DATA PROVIDED section start

/-! ## Payload sink -/

/-- R203: AVAILABLE counts the committed bytes and writes nothing. -/
def Obligations.AvailableCountsCommitted : Prop :=
  HasCode 0x05#8 (fun _ => .available) ∧
  ∀ s : State, Ready s → exec .available s = .next { s with result := .count s.fifo.committed.length }

/-- R78, R204: TAKE_ONE gives the oldest committed byte and clears UNPROCESSED_DATA, bit 3, when none is left; on an empty
FIFO it gives some byte and changes nothing (the draw counter is the model's, log 6). -/
def Obligations.TakeOneGivesTheOldestByte : Prop :=
  HasCode 0x06#8 (fun _ => .takeOne) ∧
  ∀ s : State, Ready s →
    (∀ b c rest, s.fifo.committed = b :: c :: rest →
      exec .takeOne s = .next { s with fifo := { s.fifo with committed := c :: rest }, result := .byte b }) ∧
    (∀ b, s.fifo.committed = [b] →
      exec .takeOne s = .next { s with
        fifo := { s.fifo with committed := [] }, seq := { s.seq with status := s.seq.status &&& 0xF7#8 },
        result := .byte b }) ∧
    (s.fifo.committed = [] →
      ∃ b, exec .takeOne s = .next { s with result := .byte b, draws := s.draws + 1 })

/-- R79, R205: PEEK gives the byte at the offset from the oldest and changes nothing; at or past the count, some byte. -/
def Obligations.PeekReadsAtTheOffset : Prop :=
  HasCode 0x07#8 (fun r => .peek r.natural) ∧
  ∀ (k : Nat) (s : State), Ready s →
    (∀ h : k < s.fifo.committed.length, exec (.peek k) s = .next { s with result := .byte s.fifo.committed[k] }) ∧
    (s.fifo.committed.length ≤ k → ∃ b, exec (.peek k) s = .next { s with result := .byte b, draws := s.draws + 1 })

/-! ## Latches, print accessors, status surface -/

/-- R210–R216: each CONSUME_* returns its latch and clears it, and changes nothing else. -/
def Obligations.ConsumeReturnsAndClearsItsLatch : Prop :=
  (HasCode 0x08#8 (fun _ => .consumeInit) ∧ HasCode 0x09#8 (fun _ => .consumeData) ∧
    HasCode 0x0A#8 (fun _ => .consumePrint) ∧ HasCode 0x0B#8 (fun _ => .consumeBreak) ∧
    HasCode 0x0C#8 (fun _ => .consumeInquiry) ∧ HasCode 0x0D#8 (fun _ => .consumeDataEnd) ∧
    HasCode 0x0E#8 (fun _ => .consumePacketCompleted)) ∧
  ∀ s : State, Ready s →
    exec .consumeInit s = .next { s with
      latches := { s.latches with initReceived := false }, result := .bool s.latches.initReceived } ∧
    exec .consumeData s = .next { s with
      latches := { s.latches with dataPacketReceived := false }, result := .bool s.latches.dataPacketReceived } ∧
    exec .consumePrint s = .next { s with
      latches := { s.latches with printInstructionReceived := false },
      result := .bool s.latches.printInstructionReceived } ∧
    exec .consumeBreak s = .next { s with
      latches := { s.latches with breakReceived := false }, result := .bool s.latches.breakReceived } ∧
    exec .consumeInquiry s = .next { s with
      latches := { s.latches with inquiryReceived := false }, result := .bool s.latches.inquiryReceived } ∧
    exec .consumeDataEnd s = .next { s with
      latches := { s.latches with dataEndReceived := false }, result := .bool s.latches.dataEndReceived } ∧
    exec .consumePacketCompleted s = .next { s with
      latches := { s.latches with packetCompleted := false }, result := .bool s.latches.packetCompleted }

/-- R229–R234: while `print_instruction_received`, the accessors return the fields of R115, and otherwise NONE; they change
nothing. -/
def Obligations.PrintAccessorsReturnTheirFieldsOrNone : Prop :=
  (HasCode 0x10#8 (fun _ => .piSheets) ∧ HasCode 0x11#8 (fun _ => .piLfBefore) ∧ HasCode 0x12#8 (fun _ => .piLfAfter) ∧
    HasCode 0x13#8 (fun _ => .piPalette) ∧ HasCode 0x14#8 (fun _ => .piDensity)) ∧
  ∀ s : State, Ready s →
    (s.latches.printInstructionReceived = true →
      exec .piSheets s = .next { s with result := .byteOrNone (some s.printInstruction.byte0) } ∧
      exec .piLfBefore s = .next { s with result := .nibbleOrNone (some (s.printInstruction.byte1.extractLsb' 4 4)) } ∧
      exec .piLfAfter s = .next { s with result := .nibbleOrNone (some (s.printInstruction.byte1.extractLsb' 0 4)) } ∧
      exec .piPalette s = .next { s with result := .byteOrNone (some s.printInstruction.byte2) } ∧
      exec .piDensity s = .next { s with result := .byteOrNone (some s.printInstruction.byte3) }) ∧
    (s.latches.printInstructionReceived = false →
      exec .piSheets s = .next { s with result := .byteOrNone none } ∧
      exec .piLfBefore s = .next { s with result := .nibbleOrNone none } ∧
      exec .piLfAfter s = .next { s with result := .nibbleOrNone none } ∧
      exec .piPalette s = .next { s with result := .byteOrNone none } ∧
      exec .piDensity s = .next { s with result := .byteOrNone none })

DATA PROVIDED section end

◆ WHAT IS REQUIRED: In the records above, find each line that mentions the string "consumeBreak", then copy it.

◆ EXPECTED OUTPUT:
    HasCode 0x0A#8 (fun _ => .consumePrint) ∧ HasCode 0x0B#8 (fun _ => .consumeBreak) ∧
    exec .consumeBreak s = .next { s with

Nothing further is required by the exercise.